Segment Start: Stored data

-- ==== Sys2Proof/Machine/State.lean ====
section
/-! DEFINITION. The state of the block as plain data (10_state.md R20), the reasons a step can stop, and the state after
reset (R35, R145). -/

namespace Sys2Proof.Machine

/-- One display slot: `seg`, `sel` and how long they are held (R111). -/
structure Slot where
  seg : SegBits
  sel : SelBits
  dur : Micros
deriving DecidableEq, Repr

/-- The outputs of one step (R34, R151, 92 D29): wires, the slot list and the duration label. The MODEL's own fields, not
registers; a step clears them before it writes them (log entry 9). -/
structure Wires where
  /-- A press was accepted in this step (R76). -/
  fire        : Bool
  /-- An IDLE sample found `count == 0` and `pendingRelease == 1` in this step (R71). -/
  zeroRelease : Bool
  /-- The Color of this iteration, `none` in a step that computes none (R28, R100). -/
  color       : Option Color
  /-- The PowerState of this iteration, `none` in a step that computes none (R28, R91). -/
  power       : Option PowerState
  /-- The segments the last lookup of this step returned (R46). -/
  rom         : Option SegBits
  /-- The slots of this step, in order (R111). -/
  slots       : List Slot
  /-- The duration label of a SETTLE step (R131, R151 (c)). -/
  delay       : Option Micros
deriving DecidableEq, Repr

/-- No event, nothing computed, nothing emitted. -/
def Wires.quiet : Wires where
  fire := false
  zeroRelease := false
  color := none
  power := none
  rom := none
  slots := []
  delay := none

/-- The state. The first ten fields are the registers of R20; the others are the model's own (INVENTORY.md). -/
structure State where
  /-- "current stable value, 0-99" (R21). -/
  count          : Count
  /-- "remaining stable samples required" (R22); CD_W bits, held as a natural number (92 D7). -/
  countdown      : Nat
  /-- Set by a fire, cleared by every IDLE sample (R23). -/
  pendingRelease : Bool
  /-- The most recent stored sample (R24). -/
  lastSample     : Levels
  /-- Iterations since the last clear (R26); ACT_W bits, held as a natural number (R27). -/
  activity       : Nat
  /-- What the sequencer is doing (R29). -/
  mode           : Mode
  /-- The enable of the two wake sources (R30). -/
  wakeEn         : Bool
  /-- The line levels the wake detector last saw (R31). -/
  wakeRef        : Levels
  /-- The seven segment lines (R32). -/
  seg            : SegBits
  /-- The four select lines (R32). -/
  sel            : SelBits
  /-- The outputs of the last step (R34, R151). -/
  wires          : Wires
  /-- The levels on `{dec_n, inc_n}` the block took last (R33). -/
  lines          : Levels
  /-- What the input ports carry at the coming steps, the next first (log entry 3). -/
  stimuli        : List Ports
  /-- How many free stimuli have been drawn (log entry 3). -/
  drawn          : Nat
  /-- The parameter record; no step changes it (log entry 4). -/
  params         : Params
deriving DecidableEq, Repr

/-- Faults: none. "The block raises no synchronous exception" and "A model's RUN step is total" (R120). -/
inductive Fault where
deriving DecidableEq, Repr

/-- Refusals. -/
inductive Refusal where
  /-- Raised by `exec` for an instruction without a meaning; safe. No arm raises it. -/
  | notModelled (mnemonic : String)
  /-- Raised by every operation and by reset where the parameter record is outside its legal ranges (R11, R159, 92 D18:
  "A model refuses such records"); safe. -/
  | illegalParameters
  /-- Raised by every operation where `count` is 100 to 127, a value no state reachable from reset holds (92 D28: "refuses
  a start state that contains them"); safe. -/
  | unreachableCount
  /-- Raised by every operation where `sel` has two or more bits set, which no reachable state has (92 D28); safe. -/
  | unreachableSelect
deriving DecidableEq, Repr

/-- The registers of R35 over a parameter record, with the environment's part as given. DESIGN CHOICE (log entry 8),
unsafe: `wake_ref`, which the spec leaves unspecified, is `0b00`. -/
def State.afterReset (p : Params) (lines : Levels) (stimuli : List Ports) (drawn : Nat) : State where
  count := 0
  countdown := p.debounceCount
  pendingRelease := false
  lastSample := p.lastSampleReset
  activity := 0
  mode := .run
  wakeEn := false
  wakeRef := 0b00#2
  seg := 0
  sel := 0
  wires := Wires.quiet
  lines := lines
  stimuli := stimuli
  drawn := drawn
  params := p

/-- The machine right after reset (R35, R145) with the nominal record, nothing listed at the ports, and the lines at
their pulled-up level (DESIGN CHOICE, log entry 10). -/
def State.reset : State := State.afterReset nominal 0b11#2 [] 0

end Sys2Proof.Machine
end

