-- ==== Sys2Proof/Safety.lean ====
section
/-! DEFINITION. What a good state is (10_state.md R37), and the runs the claims speak of. -/

namespace Sys2Proof.Machine

/-- The states no operation refuses: a legal parameter record (R159) and no unreachable encoding (92 D28). -/
def State.admissible (s : State) : Bool := s.params.legal && decide (s.count.toNat ≤ 99) && selLegal s.sel

/-- The invariant of the block at an iteration boundary. -/
structure Inv (s : State) : Prop where
  /-- The parameter record is legal (R9, R11, 92 D18). -/
  params   : s.params.legal = true
  /-- R37 (a), the saturation invariant. -/
  count    : s.count.toNat ≤ 99
  /-- R37 (b). -/
  armed    : 1 ≤ s.countdown ∧ s.countdown ≤ s.params.debounceCount
  /-- R37 (c). -/
  held     : s.pendingRelease = true → s.countdown = s.params.debounceCount
  /-- R37 (d). -/
  activity : s.activity ≤ s.params.shutoffThreshold
  /-- R37 (e). -/
  wake     : s.wakeEn = true ↔ s.mode = .sleep
  /-- R37 (f). -/
  dark     : s.mode ≠ .run → s.seg = 0 ∧ s.sel = 0
  /-- R32: at most one select line. -/
  select   : selLegal s.sel = true
  /-- R131, R142: `activity` is held at 0 outside RUN. -/
  asleep   : s.mode ≠ .run → s.activity = 0

/-- Several operations one after another. -/
def execAll : List Instr → State → Result
  | [], s => .next s
  | i :: is, s =>
    match exec i s with
    | .next t => execAll is t
    | .fault f => .fault f
    | .refused r => .refused r

/-- A blank slot (R109). -/
def Slot.isBlank (x : Slot) : Prop := x.seg = 0 ∧ x.sel = 0

/-- A slot that lights digit `d` at position `p` in colour `c` (R110). -/
def Slot.lights (x : Slot) (params : Params) (p : Position) (d : Digit) (c : Color) : Prop :=
  x.seg = segRom params d ∧ x.sel = selv p c

/-- The operation the sample of the next iteration selects (R57, R70). -/
def State.nextOp (s : State) : RawOp := RawOp.ofBits s.ports.lines

/-- What a fire of each operation does to the count, on natural numbers (R57). -/
def sampleTransition : RawOp → Nat → Nat
  | .idle, c => c
  | .down, c => c - 1
  | .up, c => min (c + 1) 99
  | .both, c => c

/-- How long a list of slots lasts (R104, R116). -/
def slotTime (xs : List Slot) : Micros := (xs.map Slot.dur).sum

end Sys2Proof.Machine
end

Segment End: Stored data

:: Work to be completed ::
Beginning at the line with "sel : SelBits" and stopping after the line with "structure Wires where", please write out every line of the data above exactly and nothing else.

:: Task solution ::
  sel : SelBits
  dur : Micros
deriving DecidableEq, Repr

/-- The outputs of one step (R34, R151, 92 D29): wires, the slot list and the duration label. The MODEL's own fields, not
registers; a step clears them before it writes them (log entry 9). -/
structure Wires where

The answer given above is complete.